I am a bit confused as to the non-central chi-squared scaling... It may sound like a basic question to most, not for me!
Suppose we have a variable (for the sake of argument, that has only one degree of freedom) that is defined as
$Y = \lambda + (\sigma X + \mu)^2$, with $X\sim\mathcal{N}(0,1)$.
We have $(\sigma X + \mu)^2 \sim \mathcal{X'}^2_1(\mu^2/\sigma^2)$ and thus, we can say
$(Y - \lambda) \sim \mathcal{X'}^2_1(\mu^2/\sigma^2)$.
Alternatively, we can reformulate the variable as
$Y = \lambda + \sigma^2(X + \mu/\sigma)^2$, with $X\sim\mathcal{N}(0,1)$.

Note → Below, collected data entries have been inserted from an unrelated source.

/-- The first pass: every label's address, from the number of words and cells before it (R304, R312, R321). -/
def collectNames (ns : Names) (code data : Nat) (prog : List AsmStmt) : Except AsmError Names :=
  match prog with
  | [] => .ok ns
  | .label x :: rest =>
    match defineName ns x with
    | .error e => .error e
    | .ok _ => collectNames { ns with labels := (x, (code : Int)) :: ns.labels } code data rest
  | .dlabel x :: rest =>
    match defineName ns x with
    | .error e => .error e
    | .ok _ => collectNames { ns with dlabels := (x, (data : Int)) :: ns.dlabels } code data rest
  | .constant x v :: rest =>
    match defineName ns x, v.number ns with
    | .error e, _ => .error e
    | .ok _, .error e => .error e
    | .ok _, .ok n => collectNames { ns with consts := (x, n) :: ns.consts } code data rest
  | .integer _ :: rest => collectNames ns code (data + 1) rest
  | .lpString raw :: rest =>
    match stringCodes raw with
    | some cs => collectNames ns code (data + cs.length + 1) rest
    | none => .error .badString
  | .dskip v :: rest =>
    match inRange 0 65535 (v.number ns) with
    | .error e => .error e
    | .ok n => collectNames ns code (data + n.toNat) rest
  | st :: rest => collectNames ns (code + st.size) data rest

/-- The second pass: the words and the cells, with every label known and the constants so far (R320, R325). -/
def emit (ns : Names) (code : Nat) (prog : List AsmStmt) : Except AsmError Image :=
  match prog with
  | [] => .ok ⟨[], []⟩
  | .constant x v :: rest =>
    match v.number ns with
    | .error e => .error e
    | .ok n => emit { ns with consts := (x, n) :: ns.consts } code rest
  | st :: rest =>
    match st.code ns code, st.data ns, emit ns (code + st.size) rest with
    | .ok ws, .ok ds, .ok img => .ok ⟨ws ++ img.code, ds ++ img.data⟩
    | .error e, _, _ => .error e
    | _, .error e, _ => .error e
    | _, _, .error e => .error e

/-- Whether the words from instruction address `code` and the cells from DATA_BASE lie within the 2^16 cells of their
memories. -/
def Image.fits (code : Nat) (img : Image) : Bool :=
  decide (code + img.code.length ≤ 65536) && decide (Config.dataBase.toNat + img.data.length ≤ 65536)

/-- Assemble a program whose first word stands at `code` (R325 places it at CODE_BASE) and whose first data cell
stands at DATA_BASE. DESIGN CHOICE (log entry 23): the spec does not say what happens to a program that passes the
last cell of a memory; it is rejected. -/
def assembleAt (code : Nat) (prog : List AsmStmt) : Except AsmError Image :=
  match collectNames ⟨[], [], []⟩ code Config.dataBase.toNat prog with
  | .error e => .error e
  | .ok ns =>
    match emit { ns with consts := [] } code prog with
    | .error e => .error e
    | .ok img => if img.fits code then .ok img else .error .doesNotFit

/-- Assemble a program (R325). -/
def assemble (prog : List AsmStmt) : Except AsmError Image := assembleAt Config.codeBase.toNat prog

/-! ### The loader -/

/-- Write instruction words upward from `a` (R372). DESIGN CHOICE (log entry 23): past 0xFFFF the address wraps to cell
0 and overwrites what stands there; the spec does not say what is loaded then, and no assembled image goes so far. -/
def State.loadCode (s : State) (a : Word) (ws : List Word) : State :=
  match ws with
  | [] => s
  | w :: rest => (s.writeInstr a w).loadCode (a + 1) rest

/-- Write data cells upward from `a`, leaving the cells that DSKIP reserves as they are (R324, R372). DESIGN CHOICE
(log entry 23): past 0xFFFF the address wraps to cell 0, as for `State.loadCode`. -/
def State.loadData (s : State) (a : Word) (ds : List (Option Word)) : State :=
  match ds with
  | [] => s
  | some v :: rest => (s.writeData a v).loadData (a + 1) rest
  | none :: rest => s.loadData (a + 1) rest

/-- What the host does before the first step, and nothing else (R372). -/
def State.load (s : State) (img : Image) : State :=
  (s.loadCode Config.codeBase img.code).loadData Config.dataBase img.data

end Sys2Proof.Machine
end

We have $(X + \mu/\sigma)^2 \sim \mathcal{X'}^2_1(\mu ^2/\sigma^2)$ and thus, we can say
$(Y - \lambda)/\sigma^2 \sim \mathcal{X'}^2_1(\mu^2/\sigma^2)$.
Which one is correct?
Let $Y=\lambda+(\sigma X+\mu)^2$. We have
$$\begin{split}X&\sim N(0,1)\\ \sigma X&\sim N(0, \sigma^2)\\ \sigma X+\mu&\sim N(\mu, \sigma)^2\text{ (*)}\\ \left(\frac{\sigma X+\mu}{\sigma}\right)&\sim N\left(\frac \mu \sigma, 1\right)\\ \left(\frac{\sigma X+\mu}{\sigma}\right)^2&\sim\chi^2_{1, \frac{\mu^2}{\sigma^2}}\end{split}$$
Therefore
$$\frac{Y-\lambda}{\sigma^2}=\left(\frac{\sigma X+\mu}{\sigma}\right)^2\sim\chi^2_{1, \frac{\mu^2}{\sigma^2}}$$
the second is correct. Notice that $\sigma X+\mu$ does not have unit variance (*) so squaring it does not create a non-central chi squared random variable, which requires it be the sum of independent, normally distributed variables with unit variance. Therefore the first is not correct.